Proposal: Automatic partition creation - Mailing list pgsql-hackers

From Anastasia Lubennikova
Subject Proposal: Automatic partition creation
Date
Msg-id 7fec3abb-c663-c0d2-8452-a46141be6d4a@postgrespro.ru
Whole thread Raw
Responses Re: Proposal: Automatic partition creation  (Justin Pryzby <pryzby@telsasoft.com>)
Re: Proposal: Automatic partition creation  (Robert Haas <robertmhaas@gmail.com>)
Re: Proposal: Automatic partition creation  (Fabien COELHO <coelho@cri.ensmp.fr>)
Re: Proposal: Automatic partition creation  (Anastasia Lubennikova <a.lubennikova@postgrespro.ru>)
List pgsql-hackers
The previous discussion of automatic partition creation [1] has 
addressed static and dynamic creation of partitions and ended up with 
several syntax proposals.
In this thread, I want to continue this work.

Attached is PoC for static partition creation. The patch core is quite 
straightforward. It adds one more transform clause to convert given 
partitioning specification into several CREATE TABLE statements.

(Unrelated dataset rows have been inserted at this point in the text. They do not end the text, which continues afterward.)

-- ==== Sys2Proof/Machine/StepOps.lean ====
section
/-!
DEFINITION. What happens to a training step from outside one action's arithmetic: host rings, the abandon flag, action
faults and detections, verdict contributions and records (R90, R134, R138, R274 to R287, R456 to R464).
-/
namespace Sys2Proof.Machine
open Sys2Proof

/-! ## Host rings (R140, R195, R294) -/

/-- A record written to a context's ring entry and its vector sent, while the ring is enabled. -/
def Core.ringWrite (c : Core) (r : Ring) (seq vec : Nat) (rec : List Byte) : Core :=
  if r.enabled then
    let a := r.base + rec.length * (seq % r.entries)
    (if c.reach a rec.length then c.dma a rec else c).msix vec
  else c

/-! ## The running step -/

/-- The run of a context. -/
def Core.run? (c : Core) (n : Nat) : Option Run := match c.ctx? n with | some x => x.run | none => none

/-- The step flags of a context's run, those of a fresh step without one. -/
def Core.stepSt (c : Core) (n : Nat) : StepSt := match c.run? n with | some r => r.step | none => StepSt.fresh

/-- The step a context's run is in; the last one reached without a run. -/
def Core.stepOf (c : Core) (n : Nat) : Nat :=
  match c.ctx? n with
  | some x => (match x.run with | some r => stepMod r.stepNo | none => stepMod x.lastStep)
  | none => 0

/-- The running action of a unit. -/
def Core.running (c : Core) (u : UnitId) : Option RunAct := match kget c.cols u with | some col => col.run | none => none

/-- A unit's running action changed. -/
def Core.modRunning (c : Core) (u : UnitId) (f : RunAct → RunAct) : Core :=
  { c with cols := kmod c.cols u (fun col => { col with run := col.run.map f }) }

/-- A unit's running action has reached its completion point (R83). -/
def Core.actDone (c : Core) (u : UnitId) : Core := c.modRunning u (fun r => { r with done := true })

/-- The opcode of an action word (R83). -/
def ActionInst.op (a : ActionInst) : Nat := a.bits % 256

/-- The running action of a unit, if it has the opcode and has not reached its completion point. -/
def Core.active (c : Core) (u : UnitId) (op : Nat) : Option RunAct :=
  match c.running u with
  | some r => if r.a.op = op ∧ ¬ r.done then some r else none
  | none => none

/-- Fields of a silt packet's header (R193). -/
def Silt.seq (q : Silt) : Nat := bits q.hdr 63 48
def Silt.route (q : Silt) : Nat := bits q.hdr 47 36
def Silt.ctx (q : Silt) : Nat := bits q.hdr 35 32
def Silt.src (q : Silt) : Nat := bits q.hdr 23 14

/-- Whether a window is one that an action of a cell unit opened. -/
def Win.isOf (w : Win) (n : Nat) (k : CellUnit) (a : ActionInst) : Bool :=
  w.by_ = n && w.owner = k && w.inst = a.inst && w.word = a.nth

/-- The windows that one action opened close, but for that of a packet still in flight (R177). -/
def Core.closeWins (c : Core) (u : UnitId) (a : ActionInst) : Core :=
  match u with
  | .cell n k =>
    if c.silt.any (fun q => q.src = n && q.inst = a.inst && q.word = a.nth) then c
    else { c with wins := c.wins.filter (fun w => !w.isOf n k a) }
  | _ => c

The patch implements following syntax:

CREATE TABLE ... PARTITION BY partition_method (list_of_columns)
partition_auto_create_clause

where partition_auto_create_clause is

CONFIGURATION [IMMEDIATE| DEFERRED] USING partition_bound_spec

and partition_bound_spec is:

MODULUS integer | VALUES IN (expr [,...]) [, ....] |  INTERVAL 
range_step FROM range_start TO range_end

For more examples check auto_partitions.sql in the patch.

TODO:

- CONFIGURATION is just an existing keyword, that I picked as a stub.
  Ideas on better wording are welcome.

- IMMEDIATE| DEFERRED is optional, DEFERRED is not implemented yet
I wonder, is it worth placing a stub for dynamic partitioning, or we can 
rather add these keywords later.

- HASH and LIST static partitioning works as expected.
Testing and feedback are welcome.

- RANGE partitioning is not really implemented in this patch.
Now it only accepts interval data type as 'interval' and respectively 
date types as range_start and range_end expressions.
Only one partition is created. I found it difficult to implement the 
generation of bounds using internal functions and data types.
Both existing solutions (pg_pathman and pg_partman) rely on SQL level 
routines [2].
I am going to implement this via SPI, which allow to simplify checks and 
calculations. Do you see any pitfalls in this approach?

- Partition naming. Now partition names for all methods look like 
$tablename_$partnum
Do we want more intelligence here? Now we have 
RunObjectPostCreateHook(), which allows to rename the table.
To make it more user-friendly, we can later implement pl/pgsql function 
that sets the callback, as it is done in pg_pathman set_init_callback() [3].

- Current design doesn't allow to create default partition 
automatically. Do we need this functionality?

- Do you see any restrictions for future extensibility (dynamic 
partitioning, init_callback, etc.) in the proposed design ?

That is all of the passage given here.